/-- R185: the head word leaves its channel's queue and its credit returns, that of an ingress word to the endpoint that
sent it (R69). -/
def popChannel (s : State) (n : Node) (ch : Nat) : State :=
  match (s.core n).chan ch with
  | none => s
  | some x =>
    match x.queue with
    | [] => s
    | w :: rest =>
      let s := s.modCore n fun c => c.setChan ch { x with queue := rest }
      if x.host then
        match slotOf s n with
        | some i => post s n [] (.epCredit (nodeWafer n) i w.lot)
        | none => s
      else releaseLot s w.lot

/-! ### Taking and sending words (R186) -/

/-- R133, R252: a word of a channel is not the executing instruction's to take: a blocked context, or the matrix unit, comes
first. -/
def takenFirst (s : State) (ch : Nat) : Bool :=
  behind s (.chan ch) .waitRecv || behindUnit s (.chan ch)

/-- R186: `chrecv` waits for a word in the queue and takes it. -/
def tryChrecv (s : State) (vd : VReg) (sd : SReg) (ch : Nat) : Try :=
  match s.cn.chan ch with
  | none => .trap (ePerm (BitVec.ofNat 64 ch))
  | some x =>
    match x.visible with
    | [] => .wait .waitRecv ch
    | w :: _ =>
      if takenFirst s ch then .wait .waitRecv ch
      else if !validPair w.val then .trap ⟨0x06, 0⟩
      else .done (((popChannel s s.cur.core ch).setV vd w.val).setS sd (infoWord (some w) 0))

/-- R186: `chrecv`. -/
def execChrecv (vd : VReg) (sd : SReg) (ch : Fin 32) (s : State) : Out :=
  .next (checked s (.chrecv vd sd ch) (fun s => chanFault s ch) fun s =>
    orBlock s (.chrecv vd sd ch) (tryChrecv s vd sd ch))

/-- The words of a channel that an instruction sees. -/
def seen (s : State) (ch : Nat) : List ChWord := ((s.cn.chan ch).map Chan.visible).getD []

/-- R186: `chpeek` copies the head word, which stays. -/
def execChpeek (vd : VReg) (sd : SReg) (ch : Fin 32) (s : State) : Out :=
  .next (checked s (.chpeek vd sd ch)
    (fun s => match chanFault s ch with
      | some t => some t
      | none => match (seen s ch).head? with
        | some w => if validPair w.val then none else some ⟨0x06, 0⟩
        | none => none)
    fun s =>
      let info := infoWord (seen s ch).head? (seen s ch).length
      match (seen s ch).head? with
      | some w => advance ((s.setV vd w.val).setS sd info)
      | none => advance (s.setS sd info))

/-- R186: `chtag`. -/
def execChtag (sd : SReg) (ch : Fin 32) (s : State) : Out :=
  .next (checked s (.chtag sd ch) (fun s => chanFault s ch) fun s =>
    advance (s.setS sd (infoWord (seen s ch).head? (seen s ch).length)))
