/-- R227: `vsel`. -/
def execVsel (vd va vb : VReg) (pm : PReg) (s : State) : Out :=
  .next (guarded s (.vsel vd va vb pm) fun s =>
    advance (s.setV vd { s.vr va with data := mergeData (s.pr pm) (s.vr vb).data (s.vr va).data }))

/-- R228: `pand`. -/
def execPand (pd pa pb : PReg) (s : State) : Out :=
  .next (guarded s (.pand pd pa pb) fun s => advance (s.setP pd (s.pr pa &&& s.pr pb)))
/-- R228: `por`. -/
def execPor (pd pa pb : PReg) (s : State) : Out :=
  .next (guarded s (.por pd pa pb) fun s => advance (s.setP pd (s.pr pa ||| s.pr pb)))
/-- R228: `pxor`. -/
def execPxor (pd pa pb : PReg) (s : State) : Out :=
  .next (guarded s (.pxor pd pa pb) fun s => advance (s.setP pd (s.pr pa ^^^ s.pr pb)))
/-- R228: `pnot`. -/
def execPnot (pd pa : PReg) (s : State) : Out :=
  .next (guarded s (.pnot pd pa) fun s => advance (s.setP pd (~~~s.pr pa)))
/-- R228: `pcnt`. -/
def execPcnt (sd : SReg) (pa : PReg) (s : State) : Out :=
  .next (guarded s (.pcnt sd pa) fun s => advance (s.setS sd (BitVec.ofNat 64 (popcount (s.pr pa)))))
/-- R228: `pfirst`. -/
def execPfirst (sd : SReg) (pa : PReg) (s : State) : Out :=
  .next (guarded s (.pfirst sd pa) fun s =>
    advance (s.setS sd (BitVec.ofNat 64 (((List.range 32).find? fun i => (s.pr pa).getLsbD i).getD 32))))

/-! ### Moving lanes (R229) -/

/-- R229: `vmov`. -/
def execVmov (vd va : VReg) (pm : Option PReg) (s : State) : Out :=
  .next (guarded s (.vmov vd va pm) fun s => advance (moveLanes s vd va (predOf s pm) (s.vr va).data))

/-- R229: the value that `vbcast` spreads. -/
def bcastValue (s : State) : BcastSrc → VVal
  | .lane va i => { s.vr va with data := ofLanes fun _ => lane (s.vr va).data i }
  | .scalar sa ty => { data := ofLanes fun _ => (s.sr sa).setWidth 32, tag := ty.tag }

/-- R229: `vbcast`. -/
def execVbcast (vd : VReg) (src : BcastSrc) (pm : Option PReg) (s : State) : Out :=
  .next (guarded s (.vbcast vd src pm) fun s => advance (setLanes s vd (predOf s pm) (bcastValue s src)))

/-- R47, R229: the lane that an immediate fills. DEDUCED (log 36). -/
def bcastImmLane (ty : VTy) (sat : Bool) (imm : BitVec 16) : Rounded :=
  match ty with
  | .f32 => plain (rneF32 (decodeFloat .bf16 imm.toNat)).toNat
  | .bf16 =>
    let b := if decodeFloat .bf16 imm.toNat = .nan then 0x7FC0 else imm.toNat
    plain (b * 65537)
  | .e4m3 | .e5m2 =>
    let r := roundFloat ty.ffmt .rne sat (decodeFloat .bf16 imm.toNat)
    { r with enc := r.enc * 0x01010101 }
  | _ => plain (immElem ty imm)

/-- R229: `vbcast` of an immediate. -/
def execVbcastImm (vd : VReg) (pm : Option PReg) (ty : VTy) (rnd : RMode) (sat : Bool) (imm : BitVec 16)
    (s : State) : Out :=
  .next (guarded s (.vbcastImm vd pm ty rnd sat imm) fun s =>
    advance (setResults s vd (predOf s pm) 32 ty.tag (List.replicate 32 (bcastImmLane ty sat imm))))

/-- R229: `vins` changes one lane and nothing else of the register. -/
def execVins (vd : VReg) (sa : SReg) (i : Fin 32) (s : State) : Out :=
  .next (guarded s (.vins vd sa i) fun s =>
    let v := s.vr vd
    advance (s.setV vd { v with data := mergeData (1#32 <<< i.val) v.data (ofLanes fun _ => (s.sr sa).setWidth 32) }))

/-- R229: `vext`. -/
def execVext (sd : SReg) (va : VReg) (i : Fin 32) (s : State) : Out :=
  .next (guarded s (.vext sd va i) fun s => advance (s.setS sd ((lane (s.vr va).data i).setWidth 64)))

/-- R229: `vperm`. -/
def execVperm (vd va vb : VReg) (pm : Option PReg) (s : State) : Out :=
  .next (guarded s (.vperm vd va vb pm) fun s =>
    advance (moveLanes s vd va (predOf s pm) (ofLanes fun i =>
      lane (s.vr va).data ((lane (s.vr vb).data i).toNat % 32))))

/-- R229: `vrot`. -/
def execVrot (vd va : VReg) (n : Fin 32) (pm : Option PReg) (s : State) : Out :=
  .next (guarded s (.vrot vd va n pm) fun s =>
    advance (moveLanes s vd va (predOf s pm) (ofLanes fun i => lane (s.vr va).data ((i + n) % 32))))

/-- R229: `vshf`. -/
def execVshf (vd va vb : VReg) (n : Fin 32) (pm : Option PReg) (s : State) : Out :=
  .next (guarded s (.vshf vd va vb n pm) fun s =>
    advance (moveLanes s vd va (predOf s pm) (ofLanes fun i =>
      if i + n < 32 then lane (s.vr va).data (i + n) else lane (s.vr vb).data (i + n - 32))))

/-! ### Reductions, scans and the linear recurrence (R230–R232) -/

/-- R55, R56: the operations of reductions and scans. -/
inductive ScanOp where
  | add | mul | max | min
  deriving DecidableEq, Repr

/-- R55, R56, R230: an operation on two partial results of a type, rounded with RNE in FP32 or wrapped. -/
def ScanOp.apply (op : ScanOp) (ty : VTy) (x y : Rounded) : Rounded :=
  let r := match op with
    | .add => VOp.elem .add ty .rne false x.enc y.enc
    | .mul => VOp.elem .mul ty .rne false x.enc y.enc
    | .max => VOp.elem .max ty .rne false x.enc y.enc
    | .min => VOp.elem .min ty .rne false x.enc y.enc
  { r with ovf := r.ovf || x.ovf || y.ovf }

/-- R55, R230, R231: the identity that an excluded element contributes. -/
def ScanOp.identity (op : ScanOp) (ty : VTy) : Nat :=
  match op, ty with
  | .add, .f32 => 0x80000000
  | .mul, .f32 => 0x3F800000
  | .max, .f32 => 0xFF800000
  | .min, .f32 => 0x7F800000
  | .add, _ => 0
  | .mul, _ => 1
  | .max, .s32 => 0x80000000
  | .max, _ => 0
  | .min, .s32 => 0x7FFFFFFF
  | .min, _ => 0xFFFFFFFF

→ **What is needed**
Extract exactly and only the lines above from the line containing "else if !validPair" through the line containing "def execPand (pd", both end lines included.

→ **Output of the exercise**
      else if !validPair w.val then .trap ⟨0x06, 0⟩
      else .done (((popChannel s s.cur.core ch).setV vd w.val).setS sd (infoWord (some w) 0))

/-- R186: `chrecv`. -/
def execChrecv (vd : VReg) (sd : SReg) (ch : Fin 32) (s : State) : Out :=
  .next (checked s (.chrecv vd sd ch) (fun s => chanFault s ch) fun s =>
    orBlock s (.chrecv vd sd ch) (tryChrecv s vd sd ch))

/-- The words of a channel that an instruction sees. -/
def seen (s : State) (ch : Nat) : List ChWord := ((s.cn.chan ch).map Chan.visible).getD []

/-- R186: `chpeek` copies the head word, which stays. -/
def execChpeek (vd : VReg) (sd : SReg) (ch : Fin 32) (s : State) : Out :=
  .next (checked s (.chpeek vd sd ch)
    (fun s => match chanFault s ch with
      | some t => some t
      | none => match (seen s ch).head? with
        | some w => if validPair w.val then none else some ⟨0x06, 0⟩
        | none => none)
    fun s =>
      let info := infoWord (seen s ch).head? (seen s ch).length
      match (seen s ch).head? with
      | some w => advance ((s.setV vd w.val).setS sd info)
      | none => advance (s.setS sd info))

/-- R186: `chtag`. -/
def execChtag (sd : SReg) (ch : Fin 32) (s : State) : Out :=
  .next (checked s (.chtag sd ch) (fun s => chanFault s ch) fun s =>
    advance (s.setS sd (infoWord (seen s ch).head? (seen s ch).length)))
/-- R227: `vsel`. -/
def execVsel (vd va vb : VReg) (pm : PReg) (s : State) : Out :=
  .next (guarded s (.vsel vd va vb pm) fun s =>
    advance (s.setV vd { s.vr va with data := mergeData (s.pr pm) (s.vr vb).data (s.vr va).data }))

/-- R228: `pand`. -/
def execPand (pd pa pb : PReg) (s : State) : Out :=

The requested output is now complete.